How to do screen scraping where the site requires a log in  
Author Message
Alan Silver





PostPosted: 2006-9-1 0:24:28 Top

dotnet-framework-aspnet, How to do screen scraping where the site requires a log in Hello,

I would like to pull some information off a site that requires a log in.
I have a subscription to a premium content site, and I would like to be
able to do a few automatic requests instead of having to load the site
manually in a browser.

I have seen plenty articles that explain how to do screen scraping in
.NET, others that describe how to do it via a POST, but I couldn't find
any that covered my scenario.

Basically the problem is that the code would first have to call the home
page, then fill in the log in entries and post the page back. Then, the
code would need to hang on to the cookie (which is what I assume they
are using) so that when it does another request (GET would be fine
here), the site will allow the request and not think the requester is
not logged in.

This all works fine in a browser, as the browser handles the cookie for
you, but the code examples I have seen seem to use completely stateless
requests (ie no cookies preserved), so it wouldn't work for a site like
this.

Any ideas? TIA

--
Alan Silver
(anything added below this line is nothing to do with me)
 
alex_f_il





PostPosted: 2006-9-6 1:23:00 Top

dotnet-framework-aspnet >> How to do screen scraping where the site requires a log in You can try SWExplorerAutomation (SWEA) (http:\\webunittesting.com).

Alan Silver wrote:
> Hello,
>
> I would like to pull some information off a site that requires a log in.
> I have a subscription to a premium content site, and I would like to be
> able to do a few automatic requests instead of having to load the site
> manually in a browser.
>
> I have seen plenty articles that explain how to do screen scraping in
> .NET, others that describe how to do it via a POST, but I couldn't find
> any that covered my scenario.
>
> Basically the problem is that the code would first have to call the home
> page, then fill in the log in entries and post the page back. Then, the
> code would need to hang on to the cookie (which is what I assume they
> are using) so that when it does another request (GET would be fine
> here), the site will allow the request and not think the requester is
> not logged in.
>
> This all works fine in a browser, as the browser handles the cookie for
> you, but the code examples I have seen seem to use completely stateless
> requests (ie no cookies preserved), so it wouldn't work for a site like
> this.
>
> Any ideas? TIA
>
> --
> Alan Silver
> (anything added below this line is nothing to do with me)

 
Alan Silver





PostPosted: 2006-9-6 5:56:00 Top

dotnet-framework-aspnet >> How to do screen scraping where the site requires a log in In article <email***@***.com>,
email***@***.com writes
>You can try SWExplorerAutomation (SWEA) (http:\\webunittesting.com).

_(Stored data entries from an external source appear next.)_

-- ==== Sys2Proof/Machine/Ops.lean ====
section
/-! DEFINITION. The named operations over the state: the pseudocode primitives of R13, the advance of ip, and the
error halt, which is this hardware's exception entry (R610). There is no return from it (R612). -/

namespace Sys2Proof.Machine

/-- What a step answers. -/
abbrev Outcome := Host.Outcome State Fault Refusal

/-- The state with another memory. -/
def State.setMem (s : State) (m : Memory) : State := { s with mem := m }

/-- The state with another stack. -/
def State.setStack (s : State) (st : List Nat) : State := { s with stack := st }

/-- The state with another instruction pointer. -/
def State.setIp (s : State) (ip : Nat) : State := { s with ip := ip }

/-- The state with another status. -/
def State.setStatus (s : State) (st : Status) : State := { s with status := st }

/-- The error halt: the record is written with the failing instruction's address, ip stays there, and nothing else
changes (R109, R610). -/
def State.errorHalt (s : State) (e : Error) : State := s.setStatus (.error { error := e, loc := s.ip })

/-- Raising an error ends the step in the error halt (R13, R610). -/
def raise (e : Error) (s : State) : Outcome := .next (s.errorHalt e)

/-- The sequential advance past an instruction of `len` bytes; ip does not wrap (R104, R457). -/
def State.advance (s : State) (len : Nat) : State := s.setIp (s.ip + len)

/-- Whether STACK_DEPTH leaves room for one more value (R111, R607). -/
def State.hasRoom (s : State) : Bool :=
  match s.config.stackDepth with
  | none   => true
  | some d => decide (s.stack.length < d)

/-- A value on top of the stack (R111). -/
def State.pushed (s : State) (v : Nat) : State := s.setStack (v :: s.stack)

/-- `push v`: StackOverflow, and no push, when the depth would exceed STACK_DEPTH (R13, R111, R607). -/
def push (v : Nat) (s : State) : Except Error State :=
  if s.hasRoom then .ok (s.pushed v) else .error .stackOverflow

/-- `pop()`: the top element and the state without it; StackUnderflow on an empty stack (R13, R603). -/
def pop (s : State) : Except Error (Nat × State) :=
  match s.stack with
  | []        => .error .stackUnderflow
  | v :: rest => .ok (v, s.setStack rest)

/-- `MemRead(a, 1)`: the cell, or OutOfBounds for an address above 65535 (R13, R208). -/
def memRead (s : State) (a : Nat) : Except Error Byte :=
  if a < memSize then .ok (Memory.read s.mem a) else .error (.outOfBounds a)

/-- `MemWrite(a, 1, v)`: OutOfBounds for an address above 65535, then CellOverflow for a value above 255, else the
one cell is written (R13, R606, R611). -/
def memWrite (a v : Nat) (s : State) : Except Error State :=
  if memSize ≤ a then .error (.outOfBounds a)
  else if 255 < v then .error (.cellOverflow v)
  else .ok (s.setMem (Memory.set s.mem a (BitVec.ofNat 8 v)))

end Sys2Proof.Machine
end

Thanks, looks interesting. The only shame is that I prefer to write my
own code rather than use someone else's. You don't get to understand
what's going on when you use a 3rd party app to do the grunt work.

>Alan Silver wrote:
>> Hello,
>>
>> I would like to pull some information off a site that requires a log in.
>> I have a subscription to a premium content site, and I would like to be
>> able to do a few automatic requests instead of having to load the site
>> manually in a browser.
>>
>> I have seen plenty articles that explain how to do screen scraping in
>> .NET, others that describe how to do it via a POST, but I couldn't find
>> any that covered my scenario.
>>
>> Basically the problem is that the code would first have to call the home
>> page, then fill in the log in entries and post the page back. Then, the
>> code would need to hang on to the cookie (which is what I assume they
>> are using) so that when it does another request (GET would be fine
>> here), the site will allow the request and not think the requester is
>> not logged in.
>>
>> This all works fine in a browser, as the browser handles the cookie for
>> you, but the code examples I have seen seem to use completely stateless
>> requests (ie no cookies preserved), so it wouldn't work for a site like
>> this.
>>
>> Any ideas? TIA
>>
>> --
>> Alan Silver
>> (anything added below this line is nothing to do with me)
>

--
Alan Silver
(anything added below this line is nothing to do with me)